Go through the listing and copy each line with the string "lean".

=== Section Start ===

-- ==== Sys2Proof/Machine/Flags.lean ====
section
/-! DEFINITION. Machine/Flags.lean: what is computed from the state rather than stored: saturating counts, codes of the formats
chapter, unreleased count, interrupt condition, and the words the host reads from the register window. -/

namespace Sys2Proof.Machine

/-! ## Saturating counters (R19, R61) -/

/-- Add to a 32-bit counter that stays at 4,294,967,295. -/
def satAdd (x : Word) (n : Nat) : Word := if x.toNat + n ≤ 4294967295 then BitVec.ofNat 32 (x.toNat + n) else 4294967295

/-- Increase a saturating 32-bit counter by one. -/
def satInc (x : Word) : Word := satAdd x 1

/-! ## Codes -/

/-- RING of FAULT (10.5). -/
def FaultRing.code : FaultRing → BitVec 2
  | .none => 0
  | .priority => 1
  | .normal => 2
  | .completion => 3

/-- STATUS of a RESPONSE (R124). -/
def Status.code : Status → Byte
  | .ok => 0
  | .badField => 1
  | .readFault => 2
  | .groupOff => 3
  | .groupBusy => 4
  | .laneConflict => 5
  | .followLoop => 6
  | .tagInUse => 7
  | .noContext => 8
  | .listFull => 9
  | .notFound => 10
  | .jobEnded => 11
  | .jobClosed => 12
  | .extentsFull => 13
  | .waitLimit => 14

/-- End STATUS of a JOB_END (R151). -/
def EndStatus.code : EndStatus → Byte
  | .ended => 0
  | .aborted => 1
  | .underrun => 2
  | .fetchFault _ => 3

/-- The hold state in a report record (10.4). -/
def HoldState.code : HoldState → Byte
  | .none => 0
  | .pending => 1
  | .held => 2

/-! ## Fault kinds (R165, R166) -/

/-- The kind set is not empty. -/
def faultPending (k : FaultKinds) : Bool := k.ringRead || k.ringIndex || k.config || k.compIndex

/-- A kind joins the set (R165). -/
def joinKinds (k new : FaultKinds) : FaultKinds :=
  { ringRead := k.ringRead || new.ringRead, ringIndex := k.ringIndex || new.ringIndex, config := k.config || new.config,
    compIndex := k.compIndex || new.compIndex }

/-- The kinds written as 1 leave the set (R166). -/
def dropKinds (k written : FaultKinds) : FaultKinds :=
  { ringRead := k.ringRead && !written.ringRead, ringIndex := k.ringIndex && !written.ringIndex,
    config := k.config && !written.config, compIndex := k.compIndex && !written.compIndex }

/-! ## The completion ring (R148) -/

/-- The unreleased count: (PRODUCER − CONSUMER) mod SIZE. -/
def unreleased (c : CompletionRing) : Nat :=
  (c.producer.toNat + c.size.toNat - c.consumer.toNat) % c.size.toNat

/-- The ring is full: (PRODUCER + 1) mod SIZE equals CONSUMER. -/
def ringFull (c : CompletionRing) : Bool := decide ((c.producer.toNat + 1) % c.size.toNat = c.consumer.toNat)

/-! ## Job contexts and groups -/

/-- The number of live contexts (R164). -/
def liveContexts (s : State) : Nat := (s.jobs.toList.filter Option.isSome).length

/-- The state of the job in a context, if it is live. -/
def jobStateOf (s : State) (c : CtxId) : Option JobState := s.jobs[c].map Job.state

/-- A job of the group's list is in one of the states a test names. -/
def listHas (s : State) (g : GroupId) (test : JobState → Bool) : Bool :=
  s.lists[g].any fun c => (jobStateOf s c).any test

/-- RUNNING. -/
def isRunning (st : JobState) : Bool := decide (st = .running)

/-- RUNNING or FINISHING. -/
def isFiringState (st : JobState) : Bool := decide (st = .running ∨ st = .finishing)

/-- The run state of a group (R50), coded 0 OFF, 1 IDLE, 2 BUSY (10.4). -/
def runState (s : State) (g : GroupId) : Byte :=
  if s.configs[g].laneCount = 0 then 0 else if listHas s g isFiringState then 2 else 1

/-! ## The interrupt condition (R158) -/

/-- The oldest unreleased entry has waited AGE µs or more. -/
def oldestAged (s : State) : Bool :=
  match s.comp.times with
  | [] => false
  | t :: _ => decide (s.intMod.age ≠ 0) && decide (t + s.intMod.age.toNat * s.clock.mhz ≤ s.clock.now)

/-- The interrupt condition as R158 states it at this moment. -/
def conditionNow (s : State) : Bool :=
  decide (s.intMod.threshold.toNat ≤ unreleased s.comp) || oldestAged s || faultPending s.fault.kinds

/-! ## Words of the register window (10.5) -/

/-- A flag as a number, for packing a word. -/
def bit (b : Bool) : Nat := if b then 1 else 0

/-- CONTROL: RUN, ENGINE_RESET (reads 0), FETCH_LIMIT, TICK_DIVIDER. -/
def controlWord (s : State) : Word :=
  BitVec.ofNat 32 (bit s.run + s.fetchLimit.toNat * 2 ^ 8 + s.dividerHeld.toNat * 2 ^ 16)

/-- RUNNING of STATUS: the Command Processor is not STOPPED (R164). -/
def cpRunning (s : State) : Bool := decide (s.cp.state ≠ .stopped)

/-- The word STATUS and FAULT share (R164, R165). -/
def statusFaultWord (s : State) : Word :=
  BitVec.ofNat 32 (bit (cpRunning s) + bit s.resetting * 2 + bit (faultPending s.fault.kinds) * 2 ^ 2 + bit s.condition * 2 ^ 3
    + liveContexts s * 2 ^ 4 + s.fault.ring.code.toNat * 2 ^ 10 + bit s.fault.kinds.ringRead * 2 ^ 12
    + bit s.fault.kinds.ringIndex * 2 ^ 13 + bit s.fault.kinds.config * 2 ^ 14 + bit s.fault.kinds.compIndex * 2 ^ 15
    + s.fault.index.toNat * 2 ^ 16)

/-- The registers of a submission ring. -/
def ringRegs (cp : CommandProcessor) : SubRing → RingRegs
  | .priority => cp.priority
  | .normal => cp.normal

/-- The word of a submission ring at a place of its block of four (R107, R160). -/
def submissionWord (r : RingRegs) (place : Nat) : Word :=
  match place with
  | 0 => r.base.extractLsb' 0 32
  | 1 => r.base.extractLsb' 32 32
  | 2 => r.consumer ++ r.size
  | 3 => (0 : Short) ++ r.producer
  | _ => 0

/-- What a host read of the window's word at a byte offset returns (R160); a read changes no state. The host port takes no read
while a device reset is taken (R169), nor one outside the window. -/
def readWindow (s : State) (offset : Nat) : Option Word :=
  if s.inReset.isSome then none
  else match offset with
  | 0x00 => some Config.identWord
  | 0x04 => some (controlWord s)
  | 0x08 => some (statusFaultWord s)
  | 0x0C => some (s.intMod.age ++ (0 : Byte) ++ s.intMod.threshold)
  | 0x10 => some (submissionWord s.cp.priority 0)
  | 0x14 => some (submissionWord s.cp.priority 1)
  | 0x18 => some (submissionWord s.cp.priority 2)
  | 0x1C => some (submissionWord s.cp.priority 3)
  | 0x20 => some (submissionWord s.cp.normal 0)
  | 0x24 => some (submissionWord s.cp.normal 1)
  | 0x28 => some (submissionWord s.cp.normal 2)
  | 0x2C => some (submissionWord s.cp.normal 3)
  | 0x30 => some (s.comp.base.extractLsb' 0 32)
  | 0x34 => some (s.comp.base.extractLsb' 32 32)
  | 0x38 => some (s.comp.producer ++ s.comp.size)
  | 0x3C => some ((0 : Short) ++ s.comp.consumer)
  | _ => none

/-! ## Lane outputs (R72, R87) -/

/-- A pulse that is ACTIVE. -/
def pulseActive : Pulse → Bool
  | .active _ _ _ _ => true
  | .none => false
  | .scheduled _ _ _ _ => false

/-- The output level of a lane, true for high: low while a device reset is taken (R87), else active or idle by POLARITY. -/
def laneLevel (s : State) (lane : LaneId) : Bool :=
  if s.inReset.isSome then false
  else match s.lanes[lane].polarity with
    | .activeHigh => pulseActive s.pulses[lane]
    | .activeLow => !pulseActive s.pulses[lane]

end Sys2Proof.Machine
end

=== Section End ===

- **Finished exercise**:
-- ==== Sys2Proof/Machine/Flags.lean ====
/-! DEFINITION. Machine/Flags.lean: what is computed from the state rather than stored: saturating counts, codes of the formats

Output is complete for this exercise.